• **PROBLEM TO WORK ON**: Output must match the data below exactly from its first line through the line that contains "def execConvert (hI", with no other line.

• **MATERIALS PROVIDED**:
---+---

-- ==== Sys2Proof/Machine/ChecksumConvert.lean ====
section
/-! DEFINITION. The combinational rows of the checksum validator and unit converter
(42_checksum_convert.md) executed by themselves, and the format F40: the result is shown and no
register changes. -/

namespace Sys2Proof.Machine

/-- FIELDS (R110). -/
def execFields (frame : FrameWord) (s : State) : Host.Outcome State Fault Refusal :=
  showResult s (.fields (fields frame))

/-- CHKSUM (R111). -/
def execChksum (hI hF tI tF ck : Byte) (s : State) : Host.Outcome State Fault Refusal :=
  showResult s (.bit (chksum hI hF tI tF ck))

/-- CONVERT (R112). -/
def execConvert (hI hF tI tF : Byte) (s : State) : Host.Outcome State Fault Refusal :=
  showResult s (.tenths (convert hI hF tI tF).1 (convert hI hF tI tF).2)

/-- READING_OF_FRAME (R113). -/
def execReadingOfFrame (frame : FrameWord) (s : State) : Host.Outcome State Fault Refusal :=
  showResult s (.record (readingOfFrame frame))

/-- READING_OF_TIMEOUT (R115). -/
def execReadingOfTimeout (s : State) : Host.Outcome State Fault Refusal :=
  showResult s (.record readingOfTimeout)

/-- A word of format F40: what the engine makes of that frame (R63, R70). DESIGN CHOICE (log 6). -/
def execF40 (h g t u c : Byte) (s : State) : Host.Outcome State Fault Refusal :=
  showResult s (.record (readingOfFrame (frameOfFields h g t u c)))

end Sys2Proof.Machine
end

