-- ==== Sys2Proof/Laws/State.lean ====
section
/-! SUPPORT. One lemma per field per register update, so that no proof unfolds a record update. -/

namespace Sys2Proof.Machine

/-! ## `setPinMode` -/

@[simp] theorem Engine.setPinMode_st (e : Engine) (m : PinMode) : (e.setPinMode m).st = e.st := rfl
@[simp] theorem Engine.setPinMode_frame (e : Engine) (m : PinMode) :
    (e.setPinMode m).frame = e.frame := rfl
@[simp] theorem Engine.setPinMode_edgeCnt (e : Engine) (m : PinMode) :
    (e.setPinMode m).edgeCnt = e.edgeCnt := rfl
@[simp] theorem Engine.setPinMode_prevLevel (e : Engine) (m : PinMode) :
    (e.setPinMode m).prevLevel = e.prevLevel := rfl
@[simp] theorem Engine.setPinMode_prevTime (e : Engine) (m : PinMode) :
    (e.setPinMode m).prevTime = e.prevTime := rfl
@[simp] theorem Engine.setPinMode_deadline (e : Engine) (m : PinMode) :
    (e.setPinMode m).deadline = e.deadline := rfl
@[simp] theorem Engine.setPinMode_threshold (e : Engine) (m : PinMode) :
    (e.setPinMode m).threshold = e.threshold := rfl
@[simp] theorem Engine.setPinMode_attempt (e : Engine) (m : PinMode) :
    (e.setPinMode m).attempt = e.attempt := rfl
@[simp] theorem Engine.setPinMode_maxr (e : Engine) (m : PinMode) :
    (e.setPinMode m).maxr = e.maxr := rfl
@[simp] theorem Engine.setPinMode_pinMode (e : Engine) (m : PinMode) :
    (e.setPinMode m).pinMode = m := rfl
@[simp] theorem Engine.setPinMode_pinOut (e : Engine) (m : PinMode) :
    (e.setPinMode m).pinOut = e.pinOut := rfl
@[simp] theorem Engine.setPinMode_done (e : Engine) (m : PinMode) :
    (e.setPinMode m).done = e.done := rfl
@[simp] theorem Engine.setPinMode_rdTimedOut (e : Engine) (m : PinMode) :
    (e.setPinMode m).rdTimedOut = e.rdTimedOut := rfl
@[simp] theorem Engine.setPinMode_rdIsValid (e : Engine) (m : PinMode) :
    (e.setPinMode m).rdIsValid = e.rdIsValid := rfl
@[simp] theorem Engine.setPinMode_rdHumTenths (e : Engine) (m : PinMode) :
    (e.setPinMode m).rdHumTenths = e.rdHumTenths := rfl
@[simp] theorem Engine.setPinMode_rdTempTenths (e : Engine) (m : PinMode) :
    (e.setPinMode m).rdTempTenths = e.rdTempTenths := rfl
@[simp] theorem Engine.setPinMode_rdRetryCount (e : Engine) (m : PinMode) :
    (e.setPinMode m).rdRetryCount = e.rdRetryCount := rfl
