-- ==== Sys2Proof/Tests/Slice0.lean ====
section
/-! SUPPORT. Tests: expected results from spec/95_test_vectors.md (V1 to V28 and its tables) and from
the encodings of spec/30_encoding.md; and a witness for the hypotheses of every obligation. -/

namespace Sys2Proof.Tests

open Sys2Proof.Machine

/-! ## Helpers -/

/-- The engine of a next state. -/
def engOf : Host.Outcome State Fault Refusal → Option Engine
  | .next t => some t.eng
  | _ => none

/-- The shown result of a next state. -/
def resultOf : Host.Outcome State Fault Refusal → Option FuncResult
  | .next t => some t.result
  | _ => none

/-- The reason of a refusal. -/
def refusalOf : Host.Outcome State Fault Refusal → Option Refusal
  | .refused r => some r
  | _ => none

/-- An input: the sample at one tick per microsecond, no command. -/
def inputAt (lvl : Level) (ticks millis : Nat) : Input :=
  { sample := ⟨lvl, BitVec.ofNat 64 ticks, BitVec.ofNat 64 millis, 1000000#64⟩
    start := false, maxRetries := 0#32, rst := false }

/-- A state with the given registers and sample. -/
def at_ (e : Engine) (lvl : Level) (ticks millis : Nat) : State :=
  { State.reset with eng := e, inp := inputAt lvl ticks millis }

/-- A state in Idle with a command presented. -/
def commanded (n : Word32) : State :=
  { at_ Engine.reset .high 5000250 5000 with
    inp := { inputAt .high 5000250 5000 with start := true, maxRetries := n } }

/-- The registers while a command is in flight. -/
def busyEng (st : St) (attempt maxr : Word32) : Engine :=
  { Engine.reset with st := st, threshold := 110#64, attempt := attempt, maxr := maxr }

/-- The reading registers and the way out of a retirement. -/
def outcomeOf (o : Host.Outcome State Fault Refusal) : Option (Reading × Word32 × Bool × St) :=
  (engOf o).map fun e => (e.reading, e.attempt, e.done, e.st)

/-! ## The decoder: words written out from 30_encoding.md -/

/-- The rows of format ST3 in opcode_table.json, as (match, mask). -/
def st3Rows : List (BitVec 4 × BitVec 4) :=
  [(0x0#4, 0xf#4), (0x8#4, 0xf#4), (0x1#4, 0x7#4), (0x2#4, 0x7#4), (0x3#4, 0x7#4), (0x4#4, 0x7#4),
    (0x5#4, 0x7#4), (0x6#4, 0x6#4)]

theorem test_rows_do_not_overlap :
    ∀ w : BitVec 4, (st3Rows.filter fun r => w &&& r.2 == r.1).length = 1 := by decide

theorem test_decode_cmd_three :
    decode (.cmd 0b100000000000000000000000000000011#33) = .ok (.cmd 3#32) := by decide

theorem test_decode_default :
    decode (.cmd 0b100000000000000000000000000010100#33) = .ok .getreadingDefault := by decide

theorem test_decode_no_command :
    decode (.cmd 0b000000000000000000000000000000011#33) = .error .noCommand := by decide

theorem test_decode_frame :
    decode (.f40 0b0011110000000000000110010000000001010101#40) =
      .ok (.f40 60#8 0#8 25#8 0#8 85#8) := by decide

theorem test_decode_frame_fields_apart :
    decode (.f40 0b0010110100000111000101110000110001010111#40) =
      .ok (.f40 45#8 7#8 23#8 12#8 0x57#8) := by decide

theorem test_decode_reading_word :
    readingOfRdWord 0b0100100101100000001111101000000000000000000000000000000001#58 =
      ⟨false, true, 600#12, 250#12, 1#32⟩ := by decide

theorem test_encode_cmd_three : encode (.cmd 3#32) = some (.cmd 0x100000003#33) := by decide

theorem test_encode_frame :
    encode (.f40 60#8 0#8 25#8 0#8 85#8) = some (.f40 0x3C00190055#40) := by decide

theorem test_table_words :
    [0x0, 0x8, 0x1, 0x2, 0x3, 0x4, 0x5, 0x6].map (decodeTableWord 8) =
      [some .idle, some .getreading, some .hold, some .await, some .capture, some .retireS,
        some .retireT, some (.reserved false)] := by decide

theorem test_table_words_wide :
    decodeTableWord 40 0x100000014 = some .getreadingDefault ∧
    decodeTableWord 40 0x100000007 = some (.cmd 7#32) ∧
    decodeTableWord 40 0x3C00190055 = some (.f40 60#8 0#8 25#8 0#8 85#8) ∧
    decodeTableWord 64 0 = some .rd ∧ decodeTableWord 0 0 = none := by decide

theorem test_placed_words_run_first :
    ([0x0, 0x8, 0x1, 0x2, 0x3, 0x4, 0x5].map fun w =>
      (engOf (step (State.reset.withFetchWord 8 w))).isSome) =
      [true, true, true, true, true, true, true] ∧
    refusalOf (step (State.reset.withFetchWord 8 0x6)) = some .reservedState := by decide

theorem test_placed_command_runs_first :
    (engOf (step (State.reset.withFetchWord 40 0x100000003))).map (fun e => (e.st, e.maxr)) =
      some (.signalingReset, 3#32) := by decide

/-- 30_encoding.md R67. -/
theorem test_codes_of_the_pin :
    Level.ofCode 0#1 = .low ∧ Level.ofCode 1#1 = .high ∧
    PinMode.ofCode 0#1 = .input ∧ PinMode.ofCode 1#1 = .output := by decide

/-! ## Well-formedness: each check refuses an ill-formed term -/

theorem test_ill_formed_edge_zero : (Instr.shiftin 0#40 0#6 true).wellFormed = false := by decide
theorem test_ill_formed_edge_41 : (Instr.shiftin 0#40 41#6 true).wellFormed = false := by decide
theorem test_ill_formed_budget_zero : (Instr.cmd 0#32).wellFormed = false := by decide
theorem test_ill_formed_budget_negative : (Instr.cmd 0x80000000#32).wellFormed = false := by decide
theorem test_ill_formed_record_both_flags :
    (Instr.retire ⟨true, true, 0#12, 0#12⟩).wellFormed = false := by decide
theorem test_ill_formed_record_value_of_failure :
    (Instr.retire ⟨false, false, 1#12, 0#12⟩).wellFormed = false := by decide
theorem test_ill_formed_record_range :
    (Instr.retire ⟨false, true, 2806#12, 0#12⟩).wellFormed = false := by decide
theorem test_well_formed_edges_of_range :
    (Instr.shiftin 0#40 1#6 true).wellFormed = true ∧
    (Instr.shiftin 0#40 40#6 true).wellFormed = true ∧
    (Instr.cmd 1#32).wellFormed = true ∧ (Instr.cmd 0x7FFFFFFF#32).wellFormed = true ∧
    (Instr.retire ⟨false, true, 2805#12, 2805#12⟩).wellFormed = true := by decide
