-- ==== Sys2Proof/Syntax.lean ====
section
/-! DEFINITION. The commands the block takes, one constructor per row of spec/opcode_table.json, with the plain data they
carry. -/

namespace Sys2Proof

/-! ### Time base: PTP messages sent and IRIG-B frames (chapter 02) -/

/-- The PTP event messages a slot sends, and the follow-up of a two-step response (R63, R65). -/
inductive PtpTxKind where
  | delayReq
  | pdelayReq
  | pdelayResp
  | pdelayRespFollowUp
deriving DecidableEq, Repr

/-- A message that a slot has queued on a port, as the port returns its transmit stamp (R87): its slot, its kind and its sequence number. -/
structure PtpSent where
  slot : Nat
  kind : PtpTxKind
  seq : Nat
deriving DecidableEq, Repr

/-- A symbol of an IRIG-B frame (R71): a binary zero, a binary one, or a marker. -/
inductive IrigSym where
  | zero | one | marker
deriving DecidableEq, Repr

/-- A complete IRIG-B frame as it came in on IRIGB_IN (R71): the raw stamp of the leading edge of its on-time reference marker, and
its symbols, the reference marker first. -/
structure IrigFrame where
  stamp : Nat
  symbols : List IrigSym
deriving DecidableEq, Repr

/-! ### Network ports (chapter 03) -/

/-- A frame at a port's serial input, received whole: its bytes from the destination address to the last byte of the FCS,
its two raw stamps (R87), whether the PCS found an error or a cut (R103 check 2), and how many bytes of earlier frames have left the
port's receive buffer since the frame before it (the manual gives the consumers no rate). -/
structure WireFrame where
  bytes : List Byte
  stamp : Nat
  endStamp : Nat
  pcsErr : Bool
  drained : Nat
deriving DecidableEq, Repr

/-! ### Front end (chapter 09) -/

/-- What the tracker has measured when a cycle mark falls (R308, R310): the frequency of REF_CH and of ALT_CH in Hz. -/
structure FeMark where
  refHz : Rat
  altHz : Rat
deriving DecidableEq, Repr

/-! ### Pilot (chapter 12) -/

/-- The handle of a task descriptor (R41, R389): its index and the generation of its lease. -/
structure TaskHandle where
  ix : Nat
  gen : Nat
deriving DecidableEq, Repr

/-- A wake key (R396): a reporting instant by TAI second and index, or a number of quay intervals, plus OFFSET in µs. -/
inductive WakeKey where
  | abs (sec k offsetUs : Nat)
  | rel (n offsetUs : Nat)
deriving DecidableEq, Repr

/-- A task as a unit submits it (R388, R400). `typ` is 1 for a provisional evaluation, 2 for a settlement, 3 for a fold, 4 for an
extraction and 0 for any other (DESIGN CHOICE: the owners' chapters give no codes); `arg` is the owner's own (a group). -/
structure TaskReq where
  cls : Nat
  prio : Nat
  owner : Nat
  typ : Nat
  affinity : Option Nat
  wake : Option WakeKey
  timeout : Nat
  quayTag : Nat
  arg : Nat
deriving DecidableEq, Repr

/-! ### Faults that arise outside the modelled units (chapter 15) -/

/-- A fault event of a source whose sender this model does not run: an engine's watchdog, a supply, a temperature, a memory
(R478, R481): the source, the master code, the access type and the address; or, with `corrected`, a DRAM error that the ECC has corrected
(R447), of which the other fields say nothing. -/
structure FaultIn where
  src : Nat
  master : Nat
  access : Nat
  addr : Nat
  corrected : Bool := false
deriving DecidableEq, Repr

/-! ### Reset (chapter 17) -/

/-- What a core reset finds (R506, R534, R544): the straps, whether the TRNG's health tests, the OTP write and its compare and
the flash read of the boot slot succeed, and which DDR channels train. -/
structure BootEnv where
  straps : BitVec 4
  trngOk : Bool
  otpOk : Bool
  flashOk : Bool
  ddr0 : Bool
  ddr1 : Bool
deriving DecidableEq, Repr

---+---

• **TASK RESPONSE**:
-- ==== Sys2Proof/Machine/ChecksumConvert.lean ====
section
/-! DEFINITION. The combinational rows of the checksum validator and unit converter
(42_checksum_convert.md) executed by themselves, and the format F40: the result is shown and no
register changes. -/

namespace Sys2Proof.Machine

/-- FIELDS (R110). -/
def execFields (frame : FrameWord) (s : State) : Host.Outcome State Fault Refusal :=
  showResult s (.fields (fields frame))

/-- CHKSUM (R111). -/
def execChksum (hI hF tI tF ck : Byte) (s : State) : Host.Outcome State Fault Refusal :=
  showResult s (.bit (chksum hI hF tI tF ck))

/-- CONVERT (R112). -/
def execConvert (hI hF tI tF : Byte) (s : State) : Host.Outcome State Fault Refusal :=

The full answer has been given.